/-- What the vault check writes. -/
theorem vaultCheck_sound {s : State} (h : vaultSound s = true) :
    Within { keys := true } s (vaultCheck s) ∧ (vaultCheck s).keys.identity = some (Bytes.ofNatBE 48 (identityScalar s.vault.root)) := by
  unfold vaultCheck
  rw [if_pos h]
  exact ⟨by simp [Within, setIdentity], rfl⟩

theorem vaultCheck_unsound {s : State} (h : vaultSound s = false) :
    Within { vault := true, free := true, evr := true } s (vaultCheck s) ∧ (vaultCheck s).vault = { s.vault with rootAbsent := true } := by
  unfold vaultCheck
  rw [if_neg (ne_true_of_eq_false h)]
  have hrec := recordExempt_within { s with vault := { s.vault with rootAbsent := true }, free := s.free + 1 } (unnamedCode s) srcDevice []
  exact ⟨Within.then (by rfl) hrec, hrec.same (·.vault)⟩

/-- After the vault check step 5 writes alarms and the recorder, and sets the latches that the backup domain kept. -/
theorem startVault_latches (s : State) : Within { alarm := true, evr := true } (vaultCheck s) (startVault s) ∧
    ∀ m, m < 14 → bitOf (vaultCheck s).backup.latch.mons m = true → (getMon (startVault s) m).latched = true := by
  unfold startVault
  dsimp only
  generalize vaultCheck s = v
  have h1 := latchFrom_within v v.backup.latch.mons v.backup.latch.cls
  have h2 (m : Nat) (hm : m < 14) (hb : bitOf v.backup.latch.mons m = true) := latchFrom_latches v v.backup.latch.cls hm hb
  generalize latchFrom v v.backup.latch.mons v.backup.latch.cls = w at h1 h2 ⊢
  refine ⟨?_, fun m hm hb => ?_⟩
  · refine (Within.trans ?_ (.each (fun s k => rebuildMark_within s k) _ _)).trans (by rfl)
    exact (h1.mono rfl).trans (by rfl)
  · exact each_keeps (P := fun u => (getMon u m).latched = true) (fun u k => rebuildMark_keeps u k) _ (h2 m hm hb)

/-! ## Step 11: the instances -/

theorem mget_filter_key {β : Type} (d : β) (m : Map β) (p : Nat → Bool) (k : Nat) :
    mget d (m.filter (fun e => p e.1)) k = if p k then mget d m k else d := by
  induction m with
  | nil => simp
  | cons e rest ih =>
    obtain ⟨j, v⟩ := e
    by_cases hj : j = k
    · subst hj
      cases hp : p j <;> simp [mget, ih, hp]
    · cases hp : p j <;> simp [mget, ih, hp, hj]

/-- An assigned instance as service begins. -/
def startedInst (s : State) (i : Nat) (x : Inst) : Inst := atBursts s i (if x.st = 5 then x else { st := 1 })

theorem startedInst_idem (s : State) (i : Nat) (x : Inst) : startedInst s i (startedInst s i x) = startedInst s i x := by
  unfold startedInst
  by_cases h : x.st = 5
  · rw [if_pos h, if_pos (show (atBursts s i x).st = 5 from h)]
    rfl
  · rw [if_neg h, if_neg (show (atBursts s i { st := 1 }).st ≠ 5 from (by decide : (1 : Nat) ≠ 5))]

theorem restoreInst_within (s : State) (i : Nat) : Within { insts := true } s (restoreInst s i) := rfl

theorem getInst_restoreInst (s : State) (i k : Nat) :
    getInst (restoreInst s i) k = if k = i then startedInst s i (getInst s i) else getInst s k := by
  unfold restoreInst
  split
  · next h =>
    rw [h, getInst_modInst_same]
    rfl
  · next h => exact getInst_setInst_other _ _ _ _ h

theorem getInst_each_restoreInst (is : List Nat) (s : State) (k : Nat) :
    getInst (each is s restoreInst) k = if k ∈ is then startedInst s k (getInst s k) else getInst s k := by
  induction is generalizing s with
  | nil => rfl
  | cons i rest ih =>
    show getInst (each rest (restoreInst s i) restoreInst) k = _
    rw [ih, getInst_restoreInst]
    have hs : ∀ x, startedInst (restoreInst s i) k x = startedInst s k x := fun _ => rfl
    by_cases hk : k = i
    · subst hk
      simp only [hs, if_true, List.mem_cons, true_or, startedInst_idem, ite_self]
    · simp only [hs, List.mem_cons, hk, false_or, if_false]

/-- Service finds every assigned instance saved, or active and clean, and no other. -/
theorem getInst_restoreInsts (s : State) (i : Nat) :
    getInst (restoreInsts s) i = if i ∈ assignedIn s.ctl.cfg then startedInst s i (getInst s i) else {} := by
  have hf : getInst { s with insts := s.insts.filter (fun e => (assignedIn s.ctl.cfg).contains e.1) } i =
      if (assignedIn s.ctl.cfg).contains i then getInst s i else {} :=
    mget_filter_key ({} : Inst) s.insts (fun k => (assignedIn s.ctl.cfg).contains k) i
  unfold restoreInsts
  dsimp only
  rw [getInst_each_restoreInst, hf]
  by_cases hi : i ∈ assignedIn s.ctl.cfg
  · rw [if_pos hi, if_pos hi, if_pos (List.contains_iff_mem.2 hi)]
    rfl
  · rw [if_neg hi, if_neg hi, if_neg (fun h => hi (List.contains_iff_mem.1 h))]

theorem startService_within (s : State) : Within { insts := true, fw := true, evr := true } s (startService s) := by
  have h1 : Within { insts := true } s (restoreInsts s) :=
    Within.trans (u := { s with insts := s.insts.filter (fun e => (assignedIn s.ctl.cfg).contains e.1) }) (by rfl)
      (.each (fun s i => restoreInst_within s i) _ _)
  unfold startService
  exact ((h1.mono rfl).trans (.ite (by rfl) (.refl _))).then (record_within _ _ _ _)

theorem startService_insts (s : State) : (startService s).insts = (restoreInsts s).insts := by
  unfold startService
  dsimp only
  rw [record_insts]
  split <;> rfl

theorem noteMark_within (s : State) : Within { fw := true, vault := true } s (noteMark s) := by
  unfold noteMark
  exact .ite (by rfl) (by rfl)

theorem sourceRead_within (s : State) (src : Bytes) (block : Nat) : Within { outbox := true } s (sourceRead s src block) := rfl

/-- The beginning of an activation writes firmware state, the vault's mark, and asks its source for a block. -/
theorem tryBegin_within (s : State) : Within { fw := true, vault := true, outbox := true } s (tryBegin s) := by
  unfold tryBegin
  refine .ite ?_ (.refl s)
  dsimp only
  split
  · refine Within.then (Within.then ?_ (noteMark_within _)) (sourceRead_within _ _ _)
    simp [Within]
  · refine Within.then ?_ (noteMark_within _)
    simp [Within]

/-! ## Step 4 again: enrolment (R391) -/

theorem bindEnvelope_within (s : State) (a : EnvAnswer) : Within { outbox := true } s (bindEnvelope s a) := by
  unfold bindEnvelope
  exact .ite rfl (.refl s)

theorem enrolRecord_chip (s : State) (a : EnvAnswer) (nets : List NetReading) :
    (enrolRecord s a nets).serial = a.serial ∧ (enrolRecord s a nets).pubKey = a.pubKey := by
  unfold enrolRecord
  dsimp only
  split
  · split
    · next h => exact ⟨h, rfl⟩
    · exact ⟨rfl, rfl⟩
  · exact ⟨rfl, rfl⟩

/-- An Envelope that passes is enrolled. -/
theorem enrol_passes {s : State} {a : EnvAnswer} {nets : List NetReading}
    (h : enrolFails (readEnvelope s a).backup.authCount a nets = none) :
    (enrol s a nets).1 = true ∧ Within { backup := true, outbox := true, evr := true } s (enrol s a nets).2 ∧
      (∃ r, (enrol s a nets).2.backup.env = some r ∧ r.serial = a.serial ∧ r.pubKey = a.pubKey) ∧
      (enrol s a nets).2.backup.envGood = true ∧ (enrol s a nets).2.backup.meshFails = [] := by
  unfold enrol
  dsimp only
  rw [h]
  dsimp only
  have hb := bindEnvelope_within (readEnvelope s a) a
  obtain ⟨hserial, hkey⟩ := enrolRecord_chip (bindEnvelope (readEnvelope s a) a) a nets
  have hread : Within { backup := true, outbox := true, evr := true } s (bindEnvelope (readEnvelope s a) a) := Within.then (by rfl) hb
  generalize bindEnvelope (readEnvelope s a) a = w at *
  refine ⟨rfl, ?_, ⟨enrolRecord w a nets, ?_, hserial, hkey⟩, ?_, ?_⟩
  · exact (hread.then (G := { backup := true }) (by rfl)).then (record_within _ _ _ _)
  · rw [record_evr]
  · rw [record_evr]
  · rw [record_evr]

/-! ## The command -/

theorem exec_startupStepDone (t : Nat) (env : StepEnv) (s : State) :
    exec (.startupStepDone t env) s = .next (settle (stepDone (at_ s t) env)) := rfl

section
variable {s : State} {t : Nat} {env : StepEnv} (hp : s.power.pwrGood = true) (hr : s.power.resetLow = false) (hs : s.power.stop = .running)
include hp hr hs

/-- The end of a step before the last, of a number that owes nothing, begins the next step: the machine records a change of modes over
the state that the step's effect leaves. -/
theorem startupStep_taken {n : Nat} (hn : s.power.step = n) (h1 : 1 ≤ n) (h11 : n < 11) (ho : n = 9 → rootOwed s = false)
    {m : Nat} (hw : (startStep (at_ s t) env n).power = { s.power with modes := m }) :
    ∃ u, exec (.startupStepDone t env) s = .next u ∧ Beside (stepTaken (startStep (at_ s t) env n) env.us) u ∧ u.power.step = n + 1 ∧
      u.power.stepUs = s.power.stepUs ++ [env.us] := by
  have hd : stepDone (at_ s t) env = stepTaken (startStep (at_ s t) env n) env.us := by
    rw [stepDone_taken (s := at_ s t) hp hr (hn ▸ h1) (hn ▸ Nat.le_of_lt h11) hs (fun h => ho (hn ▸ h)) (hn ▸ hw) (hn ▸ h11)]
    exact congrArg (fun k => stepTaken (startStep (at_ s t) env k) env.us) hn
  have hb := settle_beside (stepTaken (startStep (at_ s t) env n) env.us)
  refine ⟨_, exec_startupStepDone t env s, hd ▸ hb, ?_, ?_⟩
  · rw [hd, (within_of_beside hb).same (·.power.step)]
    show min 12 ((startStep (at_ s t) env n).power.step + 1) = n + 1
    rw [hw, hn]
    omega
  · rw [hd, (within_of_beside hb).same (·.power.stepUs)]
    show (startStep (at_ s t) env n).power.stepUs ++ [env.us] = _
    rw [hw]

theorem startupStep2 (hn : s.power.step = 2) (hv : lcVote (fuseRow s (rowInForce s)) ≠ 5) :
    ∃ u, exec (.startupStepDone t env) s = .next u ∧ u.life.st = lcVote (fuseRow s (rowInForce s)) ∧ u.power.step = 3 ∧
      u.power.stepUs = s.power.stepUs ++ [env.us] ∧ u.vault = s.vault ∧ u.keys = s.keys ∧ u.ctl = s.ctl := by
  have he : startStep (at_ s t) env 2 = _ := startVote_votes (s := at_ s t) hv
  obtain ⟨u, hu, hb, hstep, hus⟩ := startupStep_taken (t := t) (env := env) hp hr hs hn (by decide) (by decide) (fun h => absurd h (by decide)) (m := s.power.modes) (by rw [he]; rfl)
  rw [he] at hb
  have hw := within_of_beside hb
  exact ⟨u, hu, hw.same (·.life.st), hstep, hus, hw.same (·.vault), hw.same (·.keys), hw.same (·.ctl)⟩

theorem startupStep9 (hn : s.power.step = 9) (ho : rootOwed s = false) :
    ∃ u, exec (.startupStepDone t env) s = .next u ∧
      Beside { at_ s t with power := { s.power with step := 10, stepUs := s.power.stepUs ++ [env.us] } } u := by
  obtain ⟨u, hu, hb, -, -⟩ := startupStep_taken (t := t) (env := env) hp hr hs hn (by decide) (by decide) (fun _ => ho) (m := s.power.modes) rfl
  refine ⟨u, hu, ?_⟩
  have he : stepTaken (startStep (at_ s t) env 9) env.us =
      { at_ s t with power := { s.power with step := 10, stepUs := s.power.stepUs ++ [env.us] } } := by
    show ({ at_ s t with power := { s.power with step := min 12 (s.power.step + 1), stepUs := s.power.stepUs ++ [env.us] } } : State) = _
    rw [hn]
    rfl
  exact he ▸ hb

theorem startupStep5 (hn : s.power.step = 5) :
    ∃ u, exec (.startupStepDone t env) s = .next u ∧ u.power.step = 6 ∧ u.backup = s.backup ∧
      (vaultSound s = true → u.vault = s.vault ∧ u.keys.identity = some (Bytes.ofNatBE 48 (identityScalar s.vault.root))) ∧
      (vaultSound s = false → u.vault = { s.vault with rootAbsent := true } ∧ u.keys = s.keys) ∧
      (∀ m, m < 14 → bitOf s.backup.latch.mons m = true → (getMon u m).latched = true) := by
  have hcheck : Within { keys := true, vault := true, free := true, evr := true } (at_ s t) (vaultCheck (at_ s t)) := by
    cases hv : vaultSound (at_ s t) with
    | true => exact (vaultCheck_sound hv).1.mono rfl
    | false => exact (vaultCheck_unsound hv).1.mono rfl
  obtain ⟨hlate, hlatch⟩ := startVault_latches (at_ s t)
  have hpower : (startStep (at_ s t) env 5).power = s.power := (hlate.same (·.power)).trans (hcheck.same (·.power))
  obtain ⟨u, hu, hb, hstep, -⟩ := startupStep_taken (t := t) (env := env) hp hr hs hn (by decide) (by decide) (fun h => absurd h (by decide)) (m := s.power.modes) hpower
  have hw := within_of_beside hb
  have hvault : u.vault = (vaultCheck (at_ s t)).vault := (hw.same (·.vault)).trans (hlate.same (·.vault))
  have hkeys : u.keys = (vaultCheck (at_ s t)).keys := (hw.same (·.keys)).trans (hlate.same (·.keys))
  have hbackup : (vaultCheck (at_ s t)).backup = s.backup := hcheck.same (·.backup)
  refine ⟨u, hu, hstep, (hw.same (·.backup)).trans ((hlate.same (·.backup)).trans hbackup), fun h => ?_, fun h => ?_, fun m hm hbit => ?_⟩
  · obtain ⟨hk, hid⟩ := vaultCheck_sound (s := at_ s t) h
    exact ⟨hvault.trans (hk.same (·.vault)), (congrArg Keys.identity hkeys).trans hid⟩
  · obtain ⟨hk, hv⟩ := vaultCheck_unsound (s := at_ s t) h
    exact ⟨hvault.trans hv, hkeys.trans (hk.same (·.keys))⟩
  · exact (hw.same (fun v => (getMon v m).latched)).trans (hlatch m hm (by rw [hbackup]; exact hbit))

____________________

[Your instructions] Above are some lines. Repeat exactly, and only, those from the line that has "exact ⟨Within.then (by" through the line that has "theorem startVault_latches (s".

[Response box]
  exact ⟨Within.then (by rfl) hrec, hrec.same (·.vault)⟩

/-- After the vault check step 5 writes alarms and the recorder, and sets the latches that the backup domain kept. -/
theorem startVault_latches (s : State) : Within { alarm := true, evr := true } (vaultCheck s) (startVault s) ∧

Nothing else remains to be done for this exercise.